The three cent coin in the US was invented to facilitate purchasing a first class stamp without having to make change(which was in short supply).

That sounds queer.

I have a Chatham Islands $3 note. The Chathams are a dependency of New Zealand and are rather remote. They minted notes for $1 through to $9 (or was it $10) for use during the year 2000. They were never legal tender but were an accepted form of currency on the island during that time. No, I don’t get how that works.
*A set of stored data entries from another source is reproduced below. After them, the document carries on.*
/-- Engine 3 in FULL_SYNC at angle 9, with one entry of its active bank: action a, target g. -/
def due (a g : Nat) (evt : Bool := false) (vals : List (Fld × Nat) := []) : State :=
  atState 4 { stillAt 9 with active := [{ idx := 511, a := 0x80000009, b := a + b2n evt * 16 + g * 256 }] } vals

theorem due_of {s : State} {n t : Nat} {e : SchedEntry} (x : Int) (h : s.u.clock ≤ t ∧ (s.u.absAngle n t = some x ∧
    (s.u.eng n).cyc * s.u.cycleLen n + e.angle ≤ x) ∧ s.u.angState n = 4 ∧ s.u.rd (Reg.ANG_STATUS.REV n) = 0 ∧
    (s.u.eng n).active[(s.u.eng n).ptr]? = some e ∧ e.passes (s.u.eng n).cyc = true) : Due s n t e :=
  ⟨h.1, ⟨x, h.2.1⟩, h.2.2⟩
theorem hyp_AngleSchedule_due : Due (due 0 0 true) 3 7 ⟨511, 0x80000009, 16⟩ ∧ Due (due 1 31) 3 7 ⟨511, 0x80000009, 0x1F01⟩ ∧
    Due (due 9 63) 3 7 ⟨511, 0x80000009, 0x3F09⟩ :=
  ⟨due_of 9 (by decide +kernel), due_of 9 (by decide +kernel), due_of 9 (by decide +kernel)⟩
theorem hyp_AngleSchedule_entries :
    (∀ a, a < 10 → (⟨511, 0x80000009, a + 0xF00⟩ : SchedEntry).act = a ∧ (⟨511, 0x80000009, a + 0xF00⟩ : SchedEntry).evt = false ∧
      (⟨511, 0x80000009, a + 0xF00⟩ : SchedEntry).target = 15) ∧
    (let s := due 1 31 false [(Reg.AIN_GCFG.EN 31, 1), (Reg.AIN_GSTREAM.BASE 31, 3), (Reg.AIN_GCFG.TRIG 31, 2)]
     s.u.strmOn 31 = true ∧ s.u.rd (Reg.AIN_GSTREAM.BASE 31) = 3 ∧ s.u.rd (Reg.AIN_GCFG.TRIG 31) = 2 ∧ s.u.domState 5 = 0 ∧
      (s.u.pulseLine (256 * 3 + (64 + 31))).flight = 0) ∧
    (∀ k ∈ [2, 3], let s := due 2 15 false [(Reg.FIN_CFG.EN 15, 1), (Reg.FIN_STREAM.BASE 15, 3), (Reg.FIN_CFG.TRIG 15, k)]
     s.u.strmOn (32 + 15) = true ∧ s.u.rd (Reg.FIN_STREAM.BASE 15) = 3 ∧ s.u.rd (Reg.FIN_CFG.TRIG 15) = k ∧ s.u.domState 6 = 0 ∧
      (s.u.pulseLine (256 * 3 + (96 + 15))).flight = 0) ∧
    (due 6 63).u.pulseLine (256 * 3 + 63) = {} ∧
    (let s := due 7 5 false [(Reg.DIN_GSTREAM.BASE 5, 3), (Reg.DIN_GCFG.EN 5, 1)]
     s.u.rd (Reg.DIN_GSTREAM.BASE 5) = 3 ∧ s.u.strmOn (48 + 5) = true ∧ s.u.strm (48 + 5) = {}) ∧
    (∀ d ∈ [0, 1], let s := due 9 63 false [(openFld 3 63, 0x80000000), (doneFld 3 63, d * 0x80000000)]
     bit (s.u.rd (openFld 3 63)) (63 % 32) = true ∧ bit (s.u.rd (doneFld 3 63)) (63 % 32) = (d == 1)) := by
  decide +kernel
theorem hyp_AngleSchedule_window :
    State.reset.u.rd (Reg.ANG_STATUS.BUSY 3) = 0 ∧
      (let s := engine [(Reg.ANG_STATUS.BUSY 3, 1)] (stillAt (-1))
       s.u.rd (Reg.ANG_STATUS.BUSY 3) = 1 ∧ s.u.absAngle 3 s.u.clock = some (-1)) := by
  decide +kernel

/-! ## The time base -/

def withTim (g : TimeUnit → TimeUnit) (u : Units) : Units := { u with tim := g u.tim }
New Zealand also has a $150 gold coin that is legal tender. Legal tender officially anyway. It was minted as a commemorative coin and did not go into general circulation. IIRC, only a thousand were minted and they cost $650 to buy. The point being that if someone wanted to buy goods or services using that coin then you would be obligated to honour its $150 face value. I doubt that it has actually happened.

The US did mint a 20-cent piece for a while in the 19th century. It wasn’t very popular and they soon stopped making them. The main reason was that silver coins were thought to get their value from the amount of silver in the coin. Since the 20-cent piece was similar in value to the quarter, it perforce had to be a very similar size. So they were frequently mixed up (they had virtually the same obverse, which also contributed to this).
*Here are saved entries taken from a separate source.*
-- ==== Sys2Proof/Decode.lean ====
section
/-! DEFINITION. The command a table word spells. spec/opcode_table.json gives no row any bits, so no word spells a command. -/
namespace Sys2Proof

/-- The command that the `nbits` bits `w` spell by the opcode table's fields: none, since no row has a field. -/
def decodeTableWord (_nbits _w : Nat) : Option Instr := none

end Sys2Proof
end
Note that it was a 20-cent piece and not a 2-dime piece. Not sure why they denominated them that way.

Despite the name, that’s a very different coin. The original eagle was a specie coin worth (and labeled) ten dollars. It was meant for circulation. Not sure why they weren’t labeled “one eagle” instead of ten dollars. You’d think that if eagle were an official denomination, they’d be labeled with it, just as the dime is labeled “one dime”.

What you linked to is a bullion coin not meant for circulation. Wikipedia calls it an American Gold Eagle. It has a nominal value of $50, but that’s mainly because official coinage tends to have more appeal to gold traders than other forms of gold. It’s actual value is whatever the price of gold is.
BTW, the US also once minted a $3 gold coin.
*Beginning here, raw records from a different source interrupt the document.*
-- ==== Sys2Proof/Machine/PageMap.lean ====
section
/-! DEFINITION. Configurations, fabric links, pages and their places (Ch. 0, 1, 17). -/
namespace Sys2Proof.Machine

/-- Crest tiles of a configuration: C0 up to this number less one (R1). -/
def Part.crests : Part → Nat
  | .acr9608 => 6
  | .acr9606 => 4
  | .acr9604 => 2
  | .acr9602 => 1

/-- Does the configuration carry Foothill (R1)? -/
def Part.hasField : Part → Bool
  | .acr9602 => false
  | _ => true

/-- `CONFIG` of Table 2.4 and DIR_CONFIG. -/
def Part.code : Part → Byte
  | .acr9608 => 0x08
  | .acr9606 => 0x06
  | .acr9604 => 0x04
  | .acr9602 => 0x02

/-- Is tile index `t` present? 0 Saddle, 1 to 6 Crest, 7 Foothill (R417). -/
def Part.hasTile (p : Part) (t : Nat) : Bool :=
  t == 0 || (decide (1 ≤ t) && decide (t ≤ p.crests)) || (t == 7 && p.hasField)

/-- An end of a fabric link: tile index and fabric port. -/
structure LinkEnd where
  tile : Nat
  port : Nat
  deriving DecidableEq, Repr

/-- The fabric links of Table 1.3 and Table 1.4 (R14), in order: end A, end B. -/
def Part.links : Part → List (LinkEnd × LinkEnd)
  | .acr9608 =>
    [(⟨1, 0⟩, ⟨2, 1⟩), (⟨2, 0⟩, ⟨3, 1⟩), (⟨3, 0⟩, ⟨4, 1⟩), (⟨4, 0⟩, ⟨5, 1⟩), (⟨5, 0⟩, ⟨6, 1⟩), (⟨6, 0⟩, ⟨1, 1⟩),
     (⟨1, 2⟩, ⟨4, 2⟩), (⟨2, 2⟩, ⟨5, 2⟩),
     (⟨0, 0⟩, ⟨1, 3⟩), (⟨0, 1⟩, ⟨2, 3⟩), (⟨0, 2⟩, ⟨3, 3⟩), (⟨0, 3⟩, ⟨4, 3⟩), (⟨0, 4⟩, ⟨5, 3⟩), (⟨0, 5⟩, ⟨6, 3⟩),
     (⟨0, 6⟩, ⟨3, 2⟩), (⟨0, 7⟩, ⟨6, 2⟩)]
  | .acr9606 =>
    [(⟨1, 0⟩, ⟨2, 1⟩), (⟨2, 0⟩, ⟨3, 1⟩), (⟨3, 0⟩, ⟨4, 1⟩), (⟨4, 0⟩, ⟨1, 1⟩),
     (⟨0, 0⟩, ⟨1, 3⟩), (⟨0, 1⟩, ⟨2, 3⟩), (⟨0, 2⟩, ⟨3, 3⟩), (⟨0, 3⟩, ⟨4, 3⟩),
     (⟨0, 4⟩, ⟨1, 2⟩), (⟨0, 5⟩, ⟨2, 2⟩), (⟨0, 6⟩, ⟨3, 2⟩), (⟨0, 7⟩, ⟨4, 2⟩)]
  | .acr9604 =>
    [(⟨1, 0⟩, ⟨2, 1⟩), (⟨1, 1⟩, ⟨2, 0⟩), (⟨0, 0⟩, ⟨1, 3⟩), (⟨0, 1⟩, ⟨2, 3⟩), (⟨0, 4⟩, ⟨1, 2⟩), (⟨0, 5⟩, ⟨2, 2⟩)]
  | .acr9602 => [(⟨0, 0⟩, ⟨1, 0⟩), (⟨0, 1⟩, ⟨1, 1⟩), (⟨0, 2⟩, ⟨1, 2⟩), (⟨0, 3⟩, ⟨1, 3⟩)]

/-- The number of the field link as a link (R44, R46); its Saddle end is port 8 of the hub (R431). -/
def fieldLink : Nat := 16

/-- The two ends of link `l`, the field link included where the configuration has it. -/
def Part.linkEnds (p : Part) (l : Nat) : Option (LinkEnd × LinkEnd) :=
  if l = fieldLink then (if p.hasField then some (⟨0, 8⟩, ⟨7, 0⟩) else none) else p.links[l]?

/-- Where a flit leaving tile `t` on port `q` arrives: the link, whether it runs from end B to end A, and the tile. -/
def Part.hop (p : Part) (t q : Nat) : Option (Nat × Bool × Nat) :=
  let ls := p.links.zipIdx.map (fun x => (x.2, x.1)) ++
    (if p.hasField then [(fieldLink, ((⟨0, 8⟩ : LinkEnd), (⟨7, 0⟩ : LinkEnd)))] else [])
  match ls.find? (fun x => x.2.1 == ⟨t, q⟩ || x.2.2 == ⟨t, q⟩) with
  | some (i, a, b) => if a == ⟨t, q⟩ then some (i, false, b.tile) else some (i, true, a.tile)
  | none => none

/-- SW_USED of a tile: the ports that belong to a link of the configuration (R14, R431). -/
def Part.usedPorts (p : Part) (t : Nat) : BitVec 9 := bitsOf 9 fun q => (p.hop t q).isSome

/-! ### Pages -/

/-- The tile index of a page (R418); 0 for pages of the secure window. -/
def pgTile : Page → Nat
  | .engine c | .loopArray c | .switch c => c.val + 1
  | .field | .panel => 7
  | _ => 0

/-- The block type of a page (Table 17.2). -/
def pgType : Page → BitVec 16
  | .directory | .secDirectory => 0x0001
  | .interrupt => 0x0011
  | .mailbox | .secMailbox => 0x0012
  | .supervisor => 0x0013
  | .hostLink => 0x0014
  | .security => 0x0015
  | .power => 0x0016
  | .schedule => 0x0021
  | .runControl => 0x0022
  | .trio => 0x0023
  | .safety => 0x0024
  | .timebase => 0x0025
  | .port _ => 0x0026
  | .can _ => 0x0027
  | .uart _ => 0x0028
  | .recorder => 0x0029
  | .historian => 0x002A
  | .update => 0x002B
  | .hub | .switch _ => 0x0030
  | .engine _ => 0x0031
  | .loopArray _ => 0x0032
  | .field => 0x0041
  | .panel => 0x0042

/-- The instance number of a page. -/
def pgInst : Page → Nat
  | .port i => i.val
  | .can i => i.val
  | .uart i => i.val
  | .secDirectory | .secMailbox => 1
  | _ => 0

/-- BLK_ID of a page (R421). -/
def blkId (pg : Page) : Word := fld (pgType pg) 16 ||| num (pgTile pg) 8 ||| num (pgInst pg) 0

/-- Is the page one of the secure window (R419)? -/
def pgSecure : Page → Bool
  | .secDirectory | .security | .secMailbox => true
  | _ => false

/-- The place of a page's header in `State.hdrs`. -/
def pgIdx : Page → Fin 72
  | .directory => 0
  | .interrupt => 1
  | .mailbox => 2
  | .supervisor => 3
  | .hostLink => 4
  | .power => 5
  | .hub => 6
  | .schedule => 7
  | .runControl => 8
  | .trio => 9
  | .safety => 10
  | .timebase => 11
  | .recorder => 12
  | .historian => 13
  | .update => 14
  | .port i => ⟨15 + i.val, by omega⟩
  | .can i => ⟨25 + i.val, by omega⟩
  | .uart i => ⟨41 + i.val, by omega⟩
  | .engine c => ⟨49 + c.val, by omega⟩
  | .loopArray c => ⟨55 + c.val, by omega⟩
  | .switch c => ⟨61 + c.val, by omega⟩
  | .field => 67
  | .panel => 68
  | .secDirectory => 69
  | .security => 70
  | .secMailbox => 71

/-- The interrupt source of a page, Table 17.7; 0 for none. -/
def pgSource : Page → Nat
  | .supervisor => 1
  | .hostLink => 2
  | .security => 3
  | .power => 4
  | .schedule => 5
  | .runControl => 6
  | .trio => 7
  | .safety => 8
  | .timebase => 9
  | .recorder => 10
  | .historian => 11
  | .update => 12
  | .hub => 13
  | .mailbox => 14
  | .secMailbox => 15
  | .port i => 16 + i.val
  | .can i => 32 + i.val
  | .uart i => 48 + i.val
  | .engine c => 256 + 32 * c.val
  | .loopArray c => 257 + 32 * c.val
  | .switch c => 258 + 32 * c.val
  | .field => 448
  | .panel => 449
  | .directory | .interrupt | .secDirectory => 0

/-- The offset of a page in the control space or the secure window (R418, R419). -/
def pgOffset : Page → Nat
  | .directory => 0x0
  | .interrupt => 0x1000
  | .mailbox => 0x2000
  | .supervisor => 0x3000
  | .hostLink => 0x4000
  | .power => 0x5000
  | .hub => 0x6000
  | .schedule => 0x10000
  | .runControl => 0x11000
  | .trio => 0x12000
  | .safety => 0x13000
  | .timebase => 0x14000
  | .recorder => 0x15000
  | .historian => 0x16000
  | .update => 0x17000
  | .port i => 0x20000 + 0x1000 * i.val
  | .can i => 0x30000 + 0x1000 * i.val
  | .uart i => 0x40000 + 0x1000 * i.val
  | .engine c => 0x1000000 * (c.val + 1)
  | .loopArray c => 0x1000000 * (c.val + 1) + 0x1000
  | .switch c => 0x1000000 * (c.val + 1) + 0x2000
  | .field => 0x7000000
  | .panel => 0x7001000
  | .secDirectory => 0x0
  | .security => 0x1000
  | .secMailbox => 0x2000

/-- The pages of one Crest tile. -/
def crestPages (c : Fin 6) : List Page := [.engine c, .loopArray c, .switch c]

/-- Every page of the control space, in ascending offset (R418). -/
def controlPages : List Page :=
  [.directory, .interrupt, .mailbox, .supervisor, .hostLink, .power, .hub, .schedule, .runControl, .trio, .safety,
   .timebase, .recorder, .historian, .update] ++
  (List.finRange 10).map .port ++ (List.finRange 16).map .can ++ (List.finRange 8).map .uart ++
  (List.finRange 6).flatMap crestPages ++ [.field, .panel]

/-- The pages of the secure window (R419). -/
def securePages : List Page := [.secDirectory, .security, .secMailbox]

/-- Is the page's tile present in the configuration? -/
def pgPresent (p : Part) (pg : Page) : Bool := p.hasTile (pgTile pg)

/-- The pages a directory lists (R420). -/
def listedPages (p : Part) (sec : Bool) : List Page :=
  if sec then securePages else controlPages.filter (pgPresent p)

/-- The Crest tile of number `n`, if there is one. -/
def crest? (n : Nat) : Option (Fin 6) := if h : n < 6 then some ⟨n, h⟩ else none

/-- A Saddle page from its offset within the window, in units of 4 KiB. -/
def saddlePage (k : Nat) : Option Page :=
  if k < 7 then [Page.directory, .interrupt, .mailbox, .supervisor, .hostLink, .power, .hub][k]?
  else if 16 ≤ k && k < 24 then
    [Page.schedule, .runControl, .trio, .safety, .timebase, .recorder, .historian, .update][k - 16]?
  else if h : 32 ≤ k ∧ k < 42 then some (.port ⟨k - 32, by omega⟩)
  else if h : 48 ≤ k ∧ k < 64 then some (.can ⟨k - 48, by omega⟩)
  else if h : 64 ≤ k ∧ k < 72 then some (.uart ⟨k - 64, by omega⟩)
  else none

/-- Is it a pool address (R36)? -/
def isPool (a : Word) : Bool := !a.getLsbD 31

/-- The tile index an endpoint address names, and its offset there. -/
def epTile (a : Word) : Nat := (bits a 28 3).toNat
def epOff (a : Word) : Nat := (bits a 0 28).toNat

/-- The page an address of a window lies on, if any (R417 to R419). -/
def pageAt (win : Window) (addr : Nat) : Option Page :=
  match win with
  | .secure => securePages[addr / 0x1000]?
  | .sram | .outside => none
  | .control =>
    let t := addr / 0x1000000
    let k := addr % 0x1000000 / 0x1000
    if t = 0 then saddlePage k
    else if t = 7 then [Page.field, .panel][k]?
    else match crest? (t - 1) with
      | some c => (crestPages c)[k]?
      | none => none

/-- The Crest tile and trace-memory offset an address names (R154, R418), if any. -/
def traceAt (win : Window) (addr : Nat) : Option (Fin 6 × Nat) :=
  let off := addr % 0x1000000
  if win == .control && decide (0x400000 ≤ off) && decide (off < 0x440000) && decide (1 ≤ addr / 0x1000000) then
    (crest? (addr / 0x1000000 - 1)).map fun c => (c, off - 0x400000)
  else none

end Sys2Proof.Machine
end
But pesetas weren’t a division of a unit, they were the unit; the peseta was divided in céntimos and there were 5, 10, 25 and 50 céntimos coins in use as recently as the 1980s .

All the Scandinavian countries had 25 øre coins. While Sweden and Norway on the way to eliminating the øre coins got rid of everything but the 10 and 50 øre in the 80s, Denmark instead kept just the 25 and 50 øre and kept them until 2008.

That’s not what legal tender means. Legal tender relates to settling debts, not making purchases etc. Legal tender - Wikipedia

But that reminds me, when I was in Rarotonga I picked up a Cook Islands $3 note. As well as the unusual denomination, it is “notable” for being mildly NSFW.

This is correct. That’s how I remember it too.

NO SHIT, Sherlock?

Did you completely miss the quote that I was replying to?

Seriously dude, read for comprehension before you decide to lecture people. :rolleyes:

You missed my point. The current Eagle is totally unrelated to the Eagle of yore. You and OldGuy are conflating the two.

As the point of it using the same name for a different purpose goes whooshing over your head. :rolleyes:

I just did a quick search and found coins in current usage of 25 units in quite a few countries. Not all are fractional , as inflation in many countries has reduced the primary base unit to less than any practical denomination for a coin. Those with coins of 25 units include:

Israel, Philippines, Turkey, Romania, Malaysia, Egypt, Iraq, Pakistan, Argentina, Surinam, Indonesia. The Indian 25 paise was recently retired, and no doubt a few of those above have suffered a similar demise.

[Moderator Note]

Chimera, dial it back. There’s no need for the snark and rolleyes. No warning issued, but keep it civil.

Colibri
General Questions Moderator

Candy bars and dollar store-type items tend to cost a bit more in Korea, since they’re even less likely to be produced domestically than their American equivalents. The 500 won coin fills the same approximate role in Korea that the quarter fills in America (although a bag of a thousand of them is worth considerably more than a bag of a thousand quarters).

The UK 25p crown (usually commemorative) is still legal tender, although not minted since the 1980s.

(All of the kids at my school were given a commemorative crown for the Queen’s Silver Jubilee in 1977 - I remember some of my friends just spending them straight away)

And Thailand, as mentioned.

:o German 25 pfennig coin.

My dad collects coins of Europe.

Ah, well, under the German Empire, yes.

Are these commemorative crowns still big cartwheels about the size of a pre-1936 U.S. silver dollar?

I’m certain this is not true. There may have been a 2 1/2 marks coin in one of the pre-1948 systems, like the pre-WWI 25 pfennigs coin we’ve seen. But these were different currencies that only shared the name with the deutschmark (DM) that existed from 1948 until the introduction of the euro.